-- ==== Sys2Proof/Tests/Slice0.lean ====
section
/-! SUPPORT. Tests of the checks, of the register window and of single commands, and a state that meets the hypotheses of every statement. -/

namespace Sys2Proof.Tests

open Sys2Proof Sys2Proof.Machine

/- The kernel checks of this file one after another: at once they ask for more threads than check.sh's limit leaves. -/
set_option Elab.async false

/-! ## Helpers -/

/-- The next state of a command. -/
def after (i : Instr) (s : State) : Option State :=
  match exec i s with
  | .next t => some t
  | _ => none

/-- A value of the next state of a command. -/
def see {α : Type} (i : Instr) (s : State) (f : State → α) : Option α := (after i s).map f

/-- The setup values of the worked example of section 9.5, with both rings of 16 entries. -/
def values : SetupValues := ⟨0x1000, 16, 0x2000, 16, 0x3000, 0x55, true, 4, 50, 0⟩

/-- A port in RUNNING. -/
def run : HostPort := { HostPort.powerOn with state := .running, values := some values }

/-- The state after reset with a port 0 and views of the Lock Unit. -/
def withPort (h : HostPort) : State :=
  { State.reset with port0 := h, locks := { State.reset.locks with view0 := .running, view1 := .running } }

/-- A record of opcode 1 and tag ABh, its flags, guard lock and guard owner as given (section 11.2). -/
def recordOf (flags lock owner : Nat) : BitVec 512 :=
  BitVec.ofNat 512 (0x01 + flags * 2 ^ 8 + 0xAB * 2 ^ 16 + lock * 2 ^ 32 + owner * 2 ^ 48)

/-- A context of a command. -/
def ctx (st : CtxState) (cmd : Command) : Context := ⟨st, 0, recordOf 0 0 0, cmd⟩

/-- A port in RUNNING with context 0 as given. -/
def runCtx (x : Context) : HostPort := { run with contexts := run.contexts.set 0 x }

/-- A reference of port 0. -/
def ref (line : Nat) (op : LineOp) (granted : Option PLine) : Ref := ⟨.transfer 0 0, .logical (logicalLine line), op, granted⟩

/-! ## WellFormed refuses -/

theorem test_wf_refuses_a_write_that_is_a_command :
    (Instr.registerWriteDiscarded .p0 ⟨0x08, 4, 1⟩).wf = false := by decide

theorem test_wf_refuses_a_width_no_write_has : (Instr.registerWriteDiscarded .p0 ⟨0x40, 3, 0⟩).wf = false := by decide

theorem test_wf_takes_a_read_only_offset : (Instr.registerWriteDiscarded .p0 ⟨0x14, 4, 0⟩).wf = true := by decide

theorem test_wf_refuses_an_empty_list : (Instr.scatterListReadDone .p0 0 (some [])).wf = false := by decide

theorem test_wf_refuses_a_list_of_65 :
    (Instr.scatterListReadDone .p0 0 (some (List.replicate 65 0))).wf = false := by decide

theorem test_wf_refuses_empty_host_data : (Instr.hostDataReadDone .p0 0 (some [])).wf = false := by decide

theorem test_wf_refuses_host_data_past_a_line :
    (Instr.hostDataReadDone .p0 0 (some (List.replicate 9 0))).wf = false := by decide

/-! ## The register window, from the tables of R174 and R175 -/

theorem test_window_setup : decodeWindowWrite .p0 ⟨0x00, 8, 0x1122334455667788⟩ =
    .setupWrite .p0 (.whole 0x1122334455667788) := by decide
theorem test_window_setup_low : decodeWindowWrite .p1 ⟨0x00, 4, 0x55667788⟩ = .setupWrite .p1 (.low 0x55667788) := by decide
theorem test_window_setup_high : decodeWindowWrite .p0 ⟨0x04, 4, 0x11223344⟩ = .setupWrite .p0 (.high 0x11223344) := by decide
theorem test_window_enable : decodeWindowWrite .p0 ⟨0x08, 4, 1⟩ = .enable .p0 := by decide
theorem test_window_disable : decodeWindowWrite .p0 ⟨0x08, 4, 2⟩ = .disable .p0 := by decide
theorem test_window_reset : decodeWindowWrite .p0 ⟨0x08, 4, 4⟩ = .reset .p0 := by decide
theorem test_window_two_actions : decodeWindowWrite .p0 ⟨0x08, 4, 3⟩ = .registerWriteDiscarded .p0 ⟨0x08, 4, 3⟩ := by decide
theorem test_window_submit : decodeWindowWrite .p0 ⟨0x0C, 4, 7⟩ = .submit .p0 7 := by decide
theorem test_window_consume : decodeWindowWrite .p1 ⟨0x10, 4, 9⟩ = .consume .p1 9 := by decide
theorem test_window_wide_submit : decodeWindowWrite .p0 ⟨0x0C, 8, 7⟩ = .registerWriteDiscarded .p0 ⟨0x0C, 8, 7⟩ := by decide
theorem test_no_row_has_bits : decodeTableWord 8 0 = none ∧ State.reset.withFetchWord 8 0 = State.reset := ⟨rfl, rfl⟩

/-! ## Witnesses: the queue, the window, power-on, the store -/

theorem witness_stepTakesTheFrontCommand :
    ({ State.reset with pending := [.pacingTick, .grant 0] }).pending = [.pacingTick, .grant 0] ∧ State.reset.pending = [] ∧
      (∀ p, (State.reset.port p).notices = []) ∧
      (let s := withPort { run with notices := [.nonEmpty, .empty] }
       s.pending = [] ∧ (s.port .p0).notices = .nonEmpty :: [.empty] ∧ (s.port (PortId.p0).other).notices = []) ∧
      (let s := { withPort { run with notices := [.empty] } with port1 := { run with notices := [.nonEmpty] } }
       s.pending = [] ∧ (s.port .p0).notices ≠ [] ∧ (s.port .p1).notices ≠ []) :=
  ⟨rfl, rfl, fun p => by cases p <;> rfl, ⟨rfl, rfl, rfl⟩, ⟨rfl, by decide, by decide⟩⟩

/-- While the block idles a port in RUNNING takes the notice that waits at it, with its ALERT message (R157, R172). -/
theorem test_idle_step_takes_a_notice :
    (match step (withPort { run with notices := [.nonEmpty, .empty] }) with
      | .next t => some (t.port0.alertCause, t.port0.notices, t.port0.sent)
      | _ => none) = some (true, [.empty], [.message 0x3000 0x55]) := by decide +kernel

theorem witness_windowWriteSpellsItsCommand :
    (⟨0x00, 8, 0⟩ : WindowWrite).discarded = false ∧ (⟨0x00, 4, 0⟩ : WindowWrite).discarded = false ∧
      (⟨0x04, 4, 0⟩ : WindowWrite).discarded = false ∧ (⟨0x08, 4, 1⟩ : WindowWrite).discarded = false ∧
      (⟨0x08, 4, 10⟩ : WindowWrite).discarded = false ∧ (⟨0x08, 4, 4⟩ : WindowWrite).discarded = false ∧
      (⟨0x0C, 4, 0⟩ : WindowWrite).discarded = false ∧ (⟨0x10, 4, 0⟩ : WindowWrite).discarded = false := by decide

theorem witness_eventsAndStatusReadAsEncoded :
    ({ run with sqHead := 4095 }).sqHead ≤ 4095 ∧ HostPort.powerOn.state ≠ .running ∧ run.state = .running ∧
      StoreState.initializing ≠ .ready ∧ ({ run with hold := .paused }).hold = .paused ∧ run.hold = .clear ∧
      run.values = some values ∧ run.inUse + ({ run with unconsumed := 15 }).unconsumed < values.cqEntries ∧
      ¬ run.inUse + ({ run with unconsumed := 16 }).unconsumed < values.cqEntries ∧
      ¬ ((2 : Nat) = 4 ∧ (0x14#12) ∈ [0x00#12, 0x04#12, 0x14#12, 0x18#12]) ∧
      ¬ ((4 : Nat) = 4 ∧ (0x1C#12) ∈ [0x00#12, 0x04#12, 0x14#12, 0x18#12]) := by decide +kernel

/-- The reads of a window (R174): SETUP whole and in halves, nothing at CONTROL, and no narrow read. -/
theorem test_window_reads :
    let h := { run with setupReg := 0x1122334455667788#64 }
    let r := readWindow .ready h
    (r 0x00 8, r 0x00 4, r 0x04 4, r 0x08 4, r 0x14 8, r 0x18 2) =
      (0x1122334455667788#64, 0x55667788#64, 0x11223344#64, 0, 0, 0) := by decide +kernel

/-- STATUS of a RUNNING port that holds for the store, with SQ head 5 (R125, R176). -/
theorem test_status_word : statusWord .initializing { run with sqHead := 5 } = 0x10050042#32 := by decide +kernel

/-- EVENTS with FAULT and DONE pending: the highest is FAULT (R158, R176). -/
theorem test_events_word : eventsWord { run with faultCause := true, doneCause := true } = 0x15#32 := by decide +kernel

/-- A Retirement Memory write in progress, slot 0 current. -/
def writing : State :=
  { State.reset with ret := { State.reset.ret with current := some .slot0, writing := some ⟨2, [0], true⟩ } }

theorem witness_powerOnResetsEveryBlock :
    State.reset.ret.writing = none ∧ writing.ret.writing = some ⟨2, [0], true⟩ ∧ writing.ret.current = some .slot0 := by
  decide

theorem test_power_on_keeps_the_current_slot :
    see (.powerOnReset .invalid) writing (fun t => (t.ret.slot0, t.ret.slot1)) =
      some (.blank, .image ⟨2, [0], false⟩) := by decide +kernel

/-- The state in which the power-on read finds two slots. -/
def slots (a b : SlotImage) : State := { State.reset with ret := { State.reset.ret with slot0 := a, slot1 := b } }

def older : SlotImage := .image ⟨1, [3], true⟩
def newer : SlotImage := .image ⟨2, [3, 0], true⟩
def broken : SlotImage := .image ⟨2, [3, 0], false⟩

theorem witness_retirementReadSetsTheListAndTheSlot :
    (slots older newer).ret.reading = true ∧ (slots older newer).mig.state = .idle ∧
      older.validImage = some ⟨1, [3], true⟩ ∧ newer.validImage = some ⟨2, [3, 0], true⟩ ∧ broken.validImage = none ∧
      SlotImage.validImage .blank = none ∧ (slots older newer).incidents.records = [] ∧
      ((slots older newer).port .p0).state = .off := by decide +kernel

/-- The newer image is taken (R24), a broken one is passed over, and two blank slots give no NV_FAULT. -/
theorem test_read_takes_the_newer_image :
    see (.retirementReadDone true) (slots older newer) (fun t => (t.ret.current, t.seg.retired)) =
        some (some .slot1, [3, 0]) ∧
      see (.retirementReadDone true) (slots older broken) (fun t => (t.ret.current, t.seg.retired)) =
        some (some .slot0, [3]) ∧
      see (.retirementReadDone true) (slots .blank .blank) (fun t => (t.incidents.records.length, t.port0.alertCause)) =
        some (0, false) ∧
      see (.retirementReadDone false) (slots older newer) (fun t => (t.incidents.records.length, t.port0.alertCause)) =
        some (1, true) := by decide +kernel

/-- The generation counts up to FFFFFFFEh, from 1 when no slot is current (R23, R25). -/
theorem test_next_generation :
    ({ State.reset.ret with current := some .slot0, generation := 0xFFFFFFFD }).nextGeneration = 0xFFFFFFFE ∧
      ({ State.reset.ret with generation := 7 }).nextGeneration = 1 := by decide +kernel

theorem witness_mapBuildPairsSegmentsInOrder :
    ([] : List PhysSeg).Nodup ∧ ([0, 519, 5, 6, 7, 8, 9, 10] : List PhysSeg).Nodup ∧
      ([0, 519, 5, 6, 7, 8, 9, 10] : List PhysSeg).length ≤ 8 := by decide

/-- With segments 0 and 519 retired, logical 0 is on physical 1, logical 511 on 512, and 513 to 518 are the spares (R27). -/
theorem test_map_build :
    ((mapBuild [0, 519]).map[(0 : LogSeg)]).phys = 1 ∧ ((mapBuild [0, 519]).map[(511 : LogSeg)]).phys = 512 ∧
      (mapBuild [0, 519]).spares = [513, 514, 515, 516, 517, 518] := by decide +kernel

/-- A store of one poisoned word. -/
def poisonedStore : State := { State.reset with store := [(0, poisonWord 7)] }

theorem test_bit_in_error_is_corrected_by_a_read :
    see (.bitInError ⟨0, 0⟩ 1 64) { State.reset with store := [(1, validWord 9)] }
      (fun t => (decodeStored (storedAt t.epoch t.store 1))) = some ⟨.corrected, 9⟩ := by decide +kernel

theorem test_check_bit_in_error_is_corrected :
    decodeStored (flipBit (validWord 7) 71) = ⟨.corrected, 7⟩ ∧ decodeStored (validWord 7) = ⟨.clean, 7⟩ := by
  decide +kernel

theorem witness_lineOperationsReadAndWriteAsLaidDown : (⟨0, 0⟩ : PLine) ≠ ⟨519, 1048575⟩ ∧ (⟨0, 0⟩ : PLine) = ⟨0, 0⟩ := by
  decide

/-- WRITE_LINE with word 1 in its word mask and word 2 in mask and poison mask (R11). -/
theorem test_write_line_keeps_the_other_words :
    let m := (performOp 0 poisonedStore.store
      (.writeLine ⟨0x06#8, Vector.replicate 8 9#64, 0x04#8⟩) ⟨0, 0⟩).1
    m = [(0, poisonWord 7), (1, validWord 9), (2, poisonWord 9)] := by decide +kernel

/-! ## Witnesses: grants and operations -/

/-- Chunk 0 of logical segment 0 is being copied from physical 0 to 512, with the lock as given. -/
def migrating (st : MigState) (lock : LockStatus) (watermark : Nat) : State :=
  { State.reset with
    seg :=
      { mapBuild [] with
        map := (mapBuild []).map.set 0 ⟨0, .migrating, false⟩
        phys := (mapBuild []).phys.set 512 ⟨.reserved, some 0, 0⟩
        spares := (mapBuild []).spares.tail }
    mig := ⟨st, some ⟨0, 0, 512⟩, watermark, lock, ⟨false, false, false⟩, 0, .read, none⟩
    ret := { State.reset.ret with reading := false }
    scrub := { State.reset.scrub with store := .ready, pass := .patrol } }

theorem build_state (l : LogSeg) : ((mapBuild []).map[l]).state = .mapped := by
  simp [mapBuild, tabulate]

theorem build_role (p : PhysSeg) : ((mapBuild []).phys[p]).role ≠ .reserved := by
  simp [mapBuild, tabulate, buildPhys]
  split <;> simp

theorem migrating_agrees : MigrationAgrees (migrating .copying .held 1).seg (migrating .copying .held 1).mig := by
  refine ⟨fun l => ?_, fun p => ?_, fun j _ hj => ?_⟩
  · by_cases h : l = 0
    · subst h; decide +kernel
    · have h' : (0 : Nat) ≠ l.val := fun e => h (Fin.ext e.symm)
      have := build_state l
      simp [migrating, Migration.inProgress, Ne.symm h, h'] at this ⊢
      simp [this]
  · by_cases h : p = 512
    · subst h; decide +kernel
    · have h' : (512 : Nat) ≠ p.val := fun e => h (Fin.ext e.symm)
      have := build_role p
      simp [migrating, Migration.inProgress, Ne.symm h, h'] at this ⊢
      simp [this]
  · simp [migrating] at hj
    subst hj
    decide +kernel

theorem witness_logicalLinesResolveByMapAndWatermark :
    MigrationAgrees (migrating .copying .held 1).seg (migrating .copying .held 1).mig ∧
      ((migrating .copying .held 1).seg.map[(0 : LogSeg)]).state = .migrating ∧
      ((migrating .copying .held 1).seg.map[(511 : LogSeg)]).state ≠ .migrating :=
  ⟨migrating_agrees, by decide +kernel, by decide +kernel⟩

/-! ## Witness of the invariants -/

theorem build_map (l : LogSeg) : (mapBuild []).map[l] = ⟨⟨l.val, by omega⟩, .mapped, false⟩ := by
  have : (nonRetired [])[l.val]? = some ⟨l.val, by omega⟩ := by
    have h : nonRetired [] = (List.range' 0 520).map (Fin.ofNat 520) := by simp [nonRetired]
    rw [h, List.getElem?_map, List.getElem?_range' (by omega)]
    simp [Fin.ofNat, Fin.ext_iff]
    omega
  simp [mapBuild, tabulate, this]

theorem build_phys (p : PhysSeg) :
    (mapBuild []).phys[p] = if h : p.val < 512 then ⟨.mapped, some ⟨p.val, h⟩, 0⟩ else ⟨.spare, none, 0⟩ := by
  have hp : p.val % 520 = p.val := Nat.mod_eq_of_lt p.isLt
  by_cases h : p.val < 512 <;> simp [mapBuild, tabulate, buildPhys, buildRank, h, hp]
  exact Fin.ext (Nat.mod_eq_of_lt h)

theorem build_spares : (mapBuild []).spares = [512, 513, 514, 515, 516, 517, 518, 519] := by decide +kernel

* * * * *

* **WHAT IS NEEDED**
Give back, exactly as written, the stretch from the line with "## Helpers -/" through the line with "(after i s).map f", and no other lines from the records above.

* **TASK ANSWER**
/-! ## Helpers -/

/-- The next state of a command. -/
def after (i : Instr) (s : State) : Option State :=
  match exec i s with
  | .next t => some t
  | _ => none

/-- A value of the next state of a command. -/
def see {α : Type} (i : Instr) (s : State) (f : State → α) : Option α := (after i s).map f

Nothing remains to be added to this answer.